Exercise brief> In the entries that follow, the first line to write out is the one containing "theorem State.eqWords_kept (s", and the last is the one containing "(execIrqEqPop q s) := by". Reproduce that stretch exactly, with nothing before or after it.

(Saved entries)
-- ==== Sys2Proof/Laws/State.lean ====
section
/-! SUPPORT. What each update of the state leaves alone: one lemma per field per update, and reading after writing. -/

namespace Sys2Proof.Machine

/-! ### Register fields -/

@[simp] theorem State.rd_wr_self (s : State) (f : Field) (v : Nat) : (s.wr f v).rd f = v % 2 ^ f.width := RegFile.get_set_self _ _ _

theorem State.rd_wr_ne (s : State) {f g : Field} (v : Nat) (h : g.key ≠ f.key) : (s.wr f v).rd g = s.rd g := RegFile.get_set_ne _ v h

@[simp] theorem State.inForce_wr (s : State) (f : Field) (v : Nat) (g : Field) : (s.wr f v).inForce g = s.inForce g := rfl

/-! ### wr -/

@[simp] theorem State.wr_force (s : State) (f : Field) (v : Nat) : (s.wr f v).force = s.force := rfl
@[simp] theorem State.wr_rst (s : State) (f : Field) (v : Nat) : (s.wr f v).rst = s.rst := rfl
@[simp] theorem State.wr_flash (s : State) (f : Field) (v : Nat) : (s.wr f v).flash = s.flash := rfl
@[simp] theorem State.wr_staging (s : State) (f : Field) (v : Nat) : (s.wr f v).staging = s.staging := rfl
@[simp] theorem State.wr_feeds (s : State) (f : Field) (v : Nat) : (s.wr f v).feeds = s.feeds := rfl
@[simp] theorem State.wr_fuses (s : State) (f : Field) (v : Nat) : (s.wr f v).fuses = s.fuses := rfl
@[simp] theorem State.wr_keyLc (s : State) (f : Field) (v : Nat) : (s.wr f v).keyLc = s.keyLc := rfl
@[simp] theorem State.wr_bankKey (s : State) (f : Field) (v : Nat) : (s.wr f v).bankKey = s.bankKey := rfl
@[simp] theorem State.wr_sec (s : State) (f : Field) (v : Nat) : (s.wr f v).sec = s.sec := rfl
@[simp] theorem State.wr_host (s : State) (f : Field) (v : Nat) : (s.wr f v).host = s.host := rfl
@[simp] theorem State.wr_hostMem (s : State) (f : Field) (v : Nat) : (s.wr f v).hostMem = s.hostMem := rfl
@[simp] theorem State.wr_tnd (s : State) (f : Field) (v : Nat) : (s.wr f v).tnd = s.tnd := rfl
@[simp] theorem State.wr_hist (s : State) (f : Field) (v : Nat) : (s.wr f v).hist = s.hist := rfl
@[simp] theorem State.wr_log (s : State) (f : Field) (v : Nat) : (s.wr f v).log = s.log := rfl
@[simp] theorem State.wr_tb (s : State) (f : Field) (v : Nat) : (s.wr f v).tb = s.tb := rfl
@[simp] theorem State.wr_cad (s : State) (f : Field) (v : Nat) : (s.wr f v).cad = s.cad := rfl
@[simp] theorem State.wr_fans (s : State) (f : Field) (v : Nat) : (s.wr f v).fans = s.fans := rfl
@[simp] theorem State.wr_dramShed (s : State) (f : Field) (v : Nat) : (s.wr f v).dramShed = s.dramShed := rfl
@[simp] theorem State.wr_qos (s : State) (f : Field) (v : Nat) : (s.wr f v).qos = s.qos := rfl
@[simp] theorem State.wr_seqr (s : State) (f : Field) (v : Nat) : (s.wr f v).seqr = s.seqr := rfl
@[simp] theorem State.wr_eq (s : State) (f : Field) (v : Nat) : (s.wr f v).eq = s.eq := rfl
@[simp] theorem State.wr_engines (s : State) (f : Field) (v : Nat) : (s.wr f v).engines = s.engines := rfl
@[simp] theorem State.wr_spokes (s : State) (f : Field) (v : Nat) : (s.wr f v).spokes = s.spokes := rfl
@[simp] theorem State.wr_cells (s : State) (f : Field) (v : Nat) : (s.wr f v).cells = s.cells := rfl
@[simp] theorem State.wr_arms (s : State) (f : Field) (v : Nat) : (s.wr f v).arms = s.arms := rfl
@[simp] theorem State.wr_image (s : State) (f : Field) (v : Nat) : (s.wr f v).image = s.image := rfl
@[simp] theorem State.wr_c0 (s : State) (f : Field) (v : Nat) : (s.wr f v).c0 = s.c0 := rfl
@[simp] theorem State.wr_lp (s : State) (f : Field) (v : Nat) : (s.wr f v).lp = s.lp := rfl
@[simp] theorem State.wr_adc (s : State) (f : Field) (v : Nat) : (s.wr f v).adc = s.adc := rfl
@[simp] theorem State.wr_slices (s : State) (f : Field) (v : Nat) : (s.wr f v).slices = s.slices := rfl
@[simp] theorem State.wr_sysCal (s : State) (f : Field) (v : Nat) : (s.wr f v).sysCal = s.sysCal := rfl
@[simp] theorem State.wr_tgDue (s : State) (f : Field) (v : Nat) : (s.wr f v).tgDue = s.tgDue := rfl
@[simp] theorem State.wr_setNow (s : State) (f : Field) (v : Nat) : (s.wr f v).setNow = s.setNow := rfl
@[simp] theorem State.wr_setSnap (s : State) (f : Field) (v : Nat) : (s.wr f v).setSnap = s.setSnap := rfl
@[simp] theorem State.wr_stp (s : State) (f : Field) (v : Nat) : (s.wr f v).stp = s.stp := rfl
@[simp] theorem State.wr_ports (s : State) (f : Field) (v : Nat) : (s.wr f v).ports = s.ports := rfl
@[simp] theorem State.wr_subs (s : State) (f : Field) (v : Nat) : (s.wr f v).subs = s.subs := rfl
@[simp] theorem State.wr_goose (s : State) (f : Field) (v : Nat) : (s.wr f v).goose = s.goose := rfl
@[simp] theorem State.wr_time (s : State) (f : Field) (v : Nat) : (s.wr f v).time = s.time := rfl
@[simp] theorem State.wr_recs (s : State) (f : Field) (v : Nat) : (s.wr f v).recs = s.recs := rfl
@[simp] theorem State.wr_captures (s : State) (f : Field) (v : Nat) : (s.wr f v).captures = s.captures := rfl
@[simp] theorem State.wr_saf (s : State) (f : Field) (v : Nat) : (s.wr f v).saf = s.saf := rfl
@[simp] theorem State.wr_sch (s : State) (f : Field) (v : Nat) : (s.wr f v).sch = s.sch := rfl
@[simp] theorem State.wr_irqCores (s : State) (f : Field) (v : Nat) : (s.wr f v).irqCores = s.irqCores := rfl
@[simp] theorem State.wr_irqRates (s : State) (f : Field) (v : Nat) : (s.wr f v).irqRates = s.irqRates := rfl
@[simp] theorem State.wr_coreFault (s : State) (f : Field) (v : Nat) : (s.wr f v).coreFault = s.coreFault := rfl
@[simp] theorem State.wr_mem (s : State) (f : Field) (v : Nat) : (s.wr f v).mem = s.mem := rfl
@[simp] theorem State.wr_coreMem (s : State) (f : Field) (v : Nat) : (s.wr f v).coreMem = s.coreMem := rfl
@[simp] theorem State.wr_dramKey (s : State) (f : Field) (v : Nat) : (s.wr f v).dramKey = s.dramKey := rfl
@[simp] theorem State.wr_freeCtr (s : State) (f : Field) (v : Nat) : (s.wr f v).freeCtr = s.freeCtr := rfl
@[simp] theorem State.wr_halted (s : State) (f : Field) (v : Nat) : (s.wr f v).halted = s.halted := rfl
@[simp] theorem State.wr_pending (s : State) (f : Field) (v : Nat) : (s.wr f v).pending = s.pending := rfl
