-- ==== Sys2Proof/Laws/Access.lean ====
section
/-! SUPPORT. What an event and the updates of one part leave of the other parts, read through their accessors. -/

namespace Sys2Proof.Machine

/-! ### Events -/

theorem State.raise_parts (s : State) (f : Field) (d : Nat) :
    s.raise f d = { s with regs := (s.raise f d).regs, hist := (s.raise f d).hist, log := (s.raise f d).log } := State.raise_sameButLogged s f d
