@[simp] theorem execSpokeDisable_kept (u : Core) (spoke : Fin 128) (s : State) :
    KeptBy s (execSpokeDisable u spoke s) := by
  simp only [execSpokeDisable, State.asWriter_kept, State.disableSpoke_kept, keptBy_next, implies_true]

@[simp] theorem execSpokeProbeStart_kept (spoke : Fin 128) (s : State) : KeptBy s (execSpokeProbeStart spoke s) := by
  simp only [execSpokeProbeStart, State.wr_kept, State.setSpoke_kept, State.showSpoke_kept, State.gearSet_kept,
      keptBy_next, kept_ite, ite_self]

@[simp] theorem execSpokeProbeEnd_kept (spoke : Fin 128) (s : State) : KeptBy s (execSpokeProbeEnd spoke s) := by
  simp only [execSpokeProbeEnd, State.setSpoke_kept, State.showSpoke_kept, keptBy_next, kept_ite, ite_self]

@[simp] theorem execDiscoveryEnd_kept (spoke : Fin 128) (s : State) : KeptBy s (execDiscoveryEnd spoke s) := by
  simp only [execDiscoveryEnd]
  (repeat' split) <;> simp only [State.setSpoke_kept, State.raiseIf_kept, State.showSpoke_kept, keptBy_next]

theorem State.hostFence_kept (s : State) (n : Nat) (on : Bool) : (s.hostFence n on).kept = s.kept := by
  simp only [State.hostFence, State.wrB_kept]

@[simp] theorem execHostFence_kept (u : Core) (spoke : Fin 128) (fence : Bool) (s : State) :
    KeptBy s (execHostFence u spoke fence s) := by
  simp only [execHostFence, State.asWriter_kept, State.hostFence_kept, keptBy_next, implies_true]

theorem State.fenceSpoke_kept (s : State) (n code : Nat) : (s.fenceSpoke n code).kept = s.kept := by
  simp only [State.fenceSpoke, State.setSpoke_kept, kept_ite, ite_self]

theorem State.logFence_kept (s : State) (block unit code : Nat) (fence : Bool) :
    (s.logFence block unit code fence).kept = s.kept := by
  simp only [State.logFence, State.logAppend_kept]

theorem State.applyFence_kept (s : State) (n : Nat) : (s.applyFence n).kept = s.kept := by
  simp only [State.applyFence, State.wrs_kept, State.setSpoke_kept, State.wrBit_kept, State.showSpoke_kept,
      State.failWrites_kept, State.bringUp_kept, implies_true, kept_ite, ite_self, kept_foldl]
  (repeat' split) <;> simp only [State.wr_kept, State.raise_kept, State.logFence_kept]

theorem State.laneTest_kept (s : State) (n mode : Nat) (light : Bool) : (s.laneTest n mode light).kept = s.kept := by
  simp only [State.laneTest, State.wrs_kept, State.raise_kept, State.showSpoke_kept, kept_ite, ite_self]

@[simp] theorem execLaneTestSelect_kept (u : Core) (spoke : Fin 128) (mode : BitVec 3) (light : Bool) (s : State) :
    KeptBy s (execLaneTestSelect u spoke mode light s) := by
  simp only [execLaneTestSelect, State.asWriter_kept, State.laneTest_kept, keptBy_next, implies_true]

@[simp] theorem execPrbsLock_kept (spoke : Fin 128) (locked : Bool) (errors : Nat) (s : State) :
    KeptBy s (execPrbsLock spoke locked errors s) := by
  simp only [execPrbsLock, State.wrB_kept, State.bump_kept, keptBy_next, kept_ite, ite_self]

@[simp] theorem execTransceiverPoll_kept (spoke : Fin 128) (reading : Option XcvrReading) (s : State) :
    KeptBy s (execTransceiverPoll spoke reading s) := by
  simp only [execTransceiverPoll]
  (repeat' split) <;> simp only [State.wr_kept, State.wrs_kept, State.setSpoke_kept, State.raise_kept,
      State.raiseIf_kept, State.fenceSpoke_kept, keptBy_next]

theorem State.spokeLoss_kept (s : State) : s.spokeLoss.kept = s.kept := by
  simp only [State.spokeLoss, State.raiseYield_kept, State.clearYield_kept, kept_ite, ite_self]

@[simp] theorem execSpokeLos_kept (spoke : Fin 128) (s : State) : KeptBy s (execSpokeLos spoke s) := by
  simp only [execSpokeLos, State.setSpoke_kept, State.raise_kept, State.spokeLoss_kept, keptBy_next, kept_ite,
      ite_self]

/-! ### Machine/RecOps -/

theorem State.setRec_kept (s : State) (d : Nat) (f : RecDef → RecDef) : (s.setRec d f).kept = s.kept := by
  simp only [State.setRec, kept_mk, mk_kept]

theorem State.recFill_kept (s : State) (d : Nat) : (s.recFill d).kept = s.kept := by
  unfold State.recFill
  split <;> simp only [State.wr_kept, State.wrs_kept, State.raise_kept, State.setRec_kept, kept_mk, mk_kept]

theorem State.recFree_kept (s : State) (d k : Nat) : (s.recFree d k).kept = s.kept := by
  simp only [State.recFree, State.wrBit_kept, State.recFill_kept, kept_ite, ite_self, kept_mk, mk_kept]

theorem State.recPut_kept (s : State) (d : Nat) (ts : BitVec 32) (kind index aux : Nat) (data : BitVec 64) :
    (s.recPut d ts kind index aux data).kept = s.kept := by
  simp only [State.recPut, State.wr_kept, State.bump_kept, State.setRec_kept, kept_ite, ite_self]

theorem State.recAll_kept (s : State) (bit : Nat) (sel : Nat → Bool) (ts : BitVec 32) (kind index aux : Nat) (data :
    BitVec 64) :
    (s.recAll bit sel ts kind index aux data).kept = s.kept := by
  simp only [State.recAll, State.recPut_kept, implies_true, kept_ite, ite_self, kept_foldl]

theorem State.recFire_kept (s : State) (source aux : Nat) (sel : Nat → Bool) :
    (s.recFire source aux sel).kept = s.kept := by
  simp only [State.recFire, State.setRec_kept, implies_true, kept_ite, ite_self, kept_foldl]

theorem State.recBlock_kept (s : State) (mask : BitVec 8) : (s.recBlock mask).kept = s.kept := by
  simp only [State.recBlock, State.recFire_kept]

theorem State.recTrip_kept (s : State) (k : Nat) : (s.recTrip k).kept = s.kept := by
  simp only [State.recTrip, State.recFire_kept]

/-! ### Machine/AdcOps -/

theorem State.setChan_kept (s : State) (k : Nat) (f : AdcChan → AdcChan) : (s.setChan k f).kept = s.kept := by
  simp only [State.setChan, kept_mk, mk_kept]

theorem State.setSlice_kept (s : State) (g j : Nat) (f : AdcSlice → AdcSlice) : (s.setSlice g j f).kept = s.kept := by
  simp only [State.setSlice, kept_mk, mk_kept]

theorem State.showGroup_kept (s : State) (g : Nat) : (s.showGroup g).kept = s.kept := by
  simp only [State.showGroup, State.wrs_kept]

theorem State.dropSwap_kept (s : State) (g j : Nat) : (s.dropSwap g j).kept = s.kept := by
  simp only [State.dropSwap, State.setChan_kept, implies_true, kept_ite, ite_self, kept_foldl]

theorem State.adcNext_kept (s : State) (k ts : Nat) : (s.adcNext k ts).kept = s.kept := by
  simp only [State.adcNext, State.setChan_kept, kept_ite, ite_self]

theorem State.adcCatchUp_kept (s : State) (k : Nat) : (s.adcCatchUp k).kept = s.kept := by
  simp only [State.adcCatchUp, State.adcNext_kept, implies_true, kept_ite, ite_self, kept_foldl]

theorem State.urgDrop_kept (s : State) (k : Nat) : (s.urgDrop k).kept = s.kept := by
  simp only [State.urgDrop, State.bump_kept, State.raise_kept]

theorem State.adcTrigger_kept (s : State) (k : Nat) : (s.adcTrigger k).kept = s.kept := by
  simp only [State.adcTrigger, State.bump_kept, State.raise_kept, State.setChan_kept, State.adcNext_kept,
      State.adcCatchUp_kept, State.urgDrop_kept, kept_ite, ite_self]

theorem State.adcUrgent_kept (s : State) (k : Nat) : (s.adcUrgent k).kept = s.kept := by
  simp only [State.adcUrgent, State.setChan_kept, State.adcCatchUp_kept, State.urgDrop_kept, kept_ite, ite_self]

theorem State.adcSwap_kept (s : State) (k now : Nat) : (s.adcSwap k now).kept = s.kept := by
  simp only [State.adcSwap]
  (repeat' split) <;> simp only [State.wr_kept, State.setChan_kept]

theorem State.adcSwaps_kept (s : State) : s.adcSwaps.kept = s.kept := by
  simp only [State.adcSwaps, State.adcSwap_kept, implies_true, kept_foldl]

theorem State.adcBlocked_kept (s : State) (mask : BitVec 8) : (s.adcBlocked mask).kept = s.kept := by
  simp only [State.adcBlocked, State.adcUrgent_kept, implies_true, kept_ite, ite_self, kept_foldl]

theorem State.sysCalFail_kept (s : State) : s.sysCalFail.kept = s.kept := by
  simp only [State.sysCalFail, State.wr_kept, State.raise_kept, kept_mk, mk_kept]

theorem State.sysCalReleased_kept (s : State) (rel : BitVec 8) : (s.sysCalReleased rel).kept = s.kept := by
  unfold State.sysCalReleased
  split <;> simp only [State.sysCalFail_kept, kept_ite, ite_self]

/-! ### Machine/EventQueue -/

theorem State.setQueue_kept (s : State) (q : Nat) (f : EventQ → EventQ) : (s.setQueue q f).kept = s.kept := by
  simp only [State.setQueue, kept_mk, mk_kept]

theorem State.showQueue_kept (s : State) (q : Nat) : (s.showQueue q).kept = s.kept := by
  simp only [State.showQueue, State.wrs_kept]

theorem State.logItem_kept (s : State) (q : Nat) (ws : List (BitVec 32)) : (s.logItem q ws).kept = s.kept := by
  simp only [State.logItem, State.logAppend_kept, implies_true, kept_foldl]

theorem State.itemWhole_kept (s : State) (q : Nat) (ws : List (BitVec 32)) : (s.itemWhole q ws).kept = s.kept := by
  simp only [State.itemWhole, State.bump_kept, State.postScoped_kept, State.setQueue_kept, State.logItem_kept,
      kept_ite, ite_self]

theorem State.eqWord_kept (s : State) (q : Nat) (w : BitVec 32) : (s.eqWord q w).kept = s.kept := by
  simp only [State.eqWord, State.bump_kept, State.raise_kept, State.setQueue_kept, State.itemWhole_kept, kept_ite,
      ite_self]

theorem State.eqWords_kept (s : State) (q : Nat) (ws : List (BitVec 32)) : (s.eqWords q ws).kept = s.kept := by
  simp only [State.eqWords, State.showQueue_kept, State.eqWord_kept, implies_true, kept_foldl]

theorem State.eqStaged_kept (s : State) (e : Nat) (ws : List (BitVec 32)) : (s.eqStaged e ws).kept = s.kept := by
  simp only [State.eqStaged, State.bump_kept, State.eqWords_kept, kept_ite, ite_self]

@[simp] theorem execEvqW_kept (u : Core) (word : Reg32) (s : State) : KeptBy s (execEvqW u word s) := by
  unfold execEvqW
  split <;> simp only [State.eqWords_kept, keptBy_next]

theorem State.eqPop_kept (s : State) (k : Nat) : (s.eqPop k).kept = s.kept := by
  simp only [State.eqPop, State.wrs_kept, kept_ite]
  (repeat' split) <;> simp only [State.wr_kept, State.wrs_kept, State.setQueue_kept, State.showQueue_kept,
      implies_true, kept_foldl]

@[simp] theorem execIrqEqPop_kept (q : Fin 60) (s : State) : KeptBy s (execIrqEqPop q s) := by
  simp only [execIrqEqPop, State.eqPop_kept, keptBy_next]

theorem State.eqFlush_kept (s : State) (q : Nat) : (s.eqFlush q).kept = s.kept := by
  simp only [State.eqFlush, State.setQueue_kept, State.showQueue_kept]

@[simp] theorem execEqFlush_kept (u : Core) (q : Fin 60) (s : State) : KeptBy s (execEqFlush u q s) := by
  simp only [execEqFlush, State.asWriter_kept, State.eqFlush_kept, keptBy_next, implies_true]

theorem State.eqCntClear_kept (s : State) (q : Nat) : (s.eqCntClear q).kept = s.kept := by
  simp only [State.eqCntClear, State.wrs_kept]

@[simp] theorem execEqCntClr_kept (u : Core) (q : Fin 60) (s : State) : KeptBy s (execEqCntClr u q s) := by
  simp only [execEqCntClr, State.asWriter_kept, State.eqCntClear_kept, keptBy_next, implies_true]

/-! ### Machine/EngineOps -/

theorem State.setEng_kept (s : State) (e : Nat) (f : Engine → Engine) : (s.setEng e f).kept = s.kept := by
  simp only [State.setEng, kept_mk, mk_kept]

theorem State.setEngState_kept (s : State) (e st : Nat) : (s.setEngState e st).kept = s.kept := by
  simp only [State.setEngState, State.wr_kept, State.setEng_kept, kept_ite, ite_self]

theorem State.showEngine_kept (s : State) (e : Nat) : (s.showEngine e).kept = s.kept := by
  simp only [State.showEngine, State.wrs_kept]

theorem State.putMem_kept (s : State) (e a : Nat) (v : W40) : (s.putMem e a v).kept = s.kept := by
  simp only [State.putMem]
  (repeat' split) <;> simp only [State.setEng_kept]

theorem State.putMems_kept (s : State) (e a : Nat) (a0 : List W40) : (s.putMems e a a0).kept = s.kept := by
  induction a0 generalizing s a with
  | nil => rfl
  | cons v t ih => rw [State.putMems, ih, State.putMem_kept]

theorem State.fillMem_kept (s : State) (e a : Nat) (v : W40) (a0 : Nat) : (s.fillMem e a v a0).kept = s.kept := by
  induction a0 generalizing s a with
  | zero => rfl
  | succ n ih => rw [State.fillMem, ih, State.putMem_kept]

theorem State.overrun_kept (s : State) (e : Nat) : (s.overrun e).kept = s.kept := by
  simp only [State.overrun, State.wrs_kept, State.bump_kept, State.raise_kept, State.raiseYield_kept,
      State.setEng_kept, kept_ite, ite_self]

theorem State.waitedEntry_kept (s : State) (e : Nat) : (s.waitedEntry e).kept = s.kept := by
  simp only [State.waitedEntry, State.setEng_kept, kept_ite, ite_self]

theorem State.idleEnd_kept (s : State) (e : Nat) : (s.idleEnd e).kept = s.kept := by
  simp only [State.idleEnd, State.eqStaged_kept, State.setEng_kept, State.showEngine_kept, State.waitedEntry_kept,
      kept_ite, ite_self]

theorem State.stopEngine_kept (s : State) (e : Nat) : (s.stopEngine e).kept = s.kept := by
  simp only [State.stopEngine, State.setEng_kept, State.showEngine_kept, State.overrun_kept, State.idleEnd_kept,
      kept_ite, ite_self]

theorem State.illegal_kept (s : State) (e : Nat) : (s.illegal e).kept = s.kept := by
  simp only [State.illegal, State.raise_kept, State.setEng_kept, State.stopEngine_kept]

theorem State.accFault_kept (s : State) (e u : Nat) : (s.accFault e u).kept = s.kept := by
  simp only [State.accFault, State.raise_kept, State.setEng_kept, State.stopEngine_kept]

theorem State.instr_kept (s : State) (e : Nat) (legal : Bool) (units : Nat) (k : Engine → Engine) :
    (s.instr e legal units k).kept = s.kept := by
  simp only [State.instr, State.setEng_kept, State.illegal_kept, kept_ite, ite_self]

theorem State.jump_kept (s : State) (e : Nat) (target : Int) (k : Engine → Engine) :
    (s.jump e target k).kept = s.kept := by
  simp only [State.jump, State.setEng_kept, State.accFault_kept, kept_ite, ite_self]

theorem State.scan_kept (s : State) (e : Nat) (p : LongOp) (a0 : Nat) : (s.scan e p a0).1.kept = s.kept := by
  induction a0 generalizing s p with
  | zero => rfl
  | succ n ih =>
    unfold State.scan
    split <;> simp only [ih, State.putMem_kept]

theorem State.longInstr_kept (s : State) (e : Nat) (k : VKind) (rd rs1 rs2 rk rp : BitVec 4) (j : BitVec 2) (stop :
    Option Nat) :
    (s.longInstr e k rd rs1 rs2 rk rp j stop).kept = s.kept := by
  refine kept_ite_of rfl (kept_ite_of (State.illegal_kept _ _) ?_)
  extract_lets g cont s1 started s2 entering
  have h1 : s1.kept = s.kept := kept_ite_of (by rw [State.raise_kept, State.setEng_kept]) rfl
  have h2 : s2.kept = s.kept := (kept_ite_of (State.fillMem_kept _ _ _ _ _) rfl).trans h1
  clear_value s1 started
  cases started with
  | none => simp only [State.showEngine_kept, State.setEng_kept, h1]
  | some p =>
    refine kept_ite_of ((State.accFault_kept _ _ _).trans h1) ?_
    extract_lets total cut
    clear_value s2 cut
    cases cut <;> simp only [State.showEngine_kept, State.setEng_kept, State.scan_kept, h2]

theorem State.handlerEntry_kept (s : State) (e : Nat) : (s.handlerEntry e).kept = s.kept := by
  simp only [State.handlerEntry]
  (repeat' split) <;> simp only [State.raise_kept, State.setEng_kept, State.showEngine_kept]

Reply to the exercise>
theorem State.eqWords_kept (s : State) (q : Nat) (ws : List (BitVec 32)) : (s.eqWords q ws).kept = s.kept := by
  simp only [State.eqWords, State.showQueue_kept, State.eqWord_kept, implies_true, kept_foldl]

theorem State.eqStaged_kept (s : State) (e : Nat) (ws : List (BitVec 32)) : (s.eqStaged e ws).kept = s.kept := by
  simp only [State.eqStaged, State.bump_kept, State.eqWords_kept, kept_ite, ite_self]

@[simp] theorem execEvqW_kept (u : Core) (word : Reg32) (s : State) : KeptBy s (execEvqW u word s) := by
  unfold execEvqW
  split <;> simp only [State.eqWords_kept, keptBy_next]

theorem State.eqPop_kept (s : State) (k : Nat) : (s.eqPop k).kept = s.kept := by
  simp only [State.eqPop, State.wrs_kept, kept_ite]
  (repeat' split) <;> simp only [State.wr_kept, State.wrs_kept, State.setQueue_kept, State.showQueue_kept,
      implies_true, kept_foldl]

@[simp] theorem execIrqEqPop_kept (q : Fin 60) (s : State) : KeptBy s (execIrqEqPop q s) := by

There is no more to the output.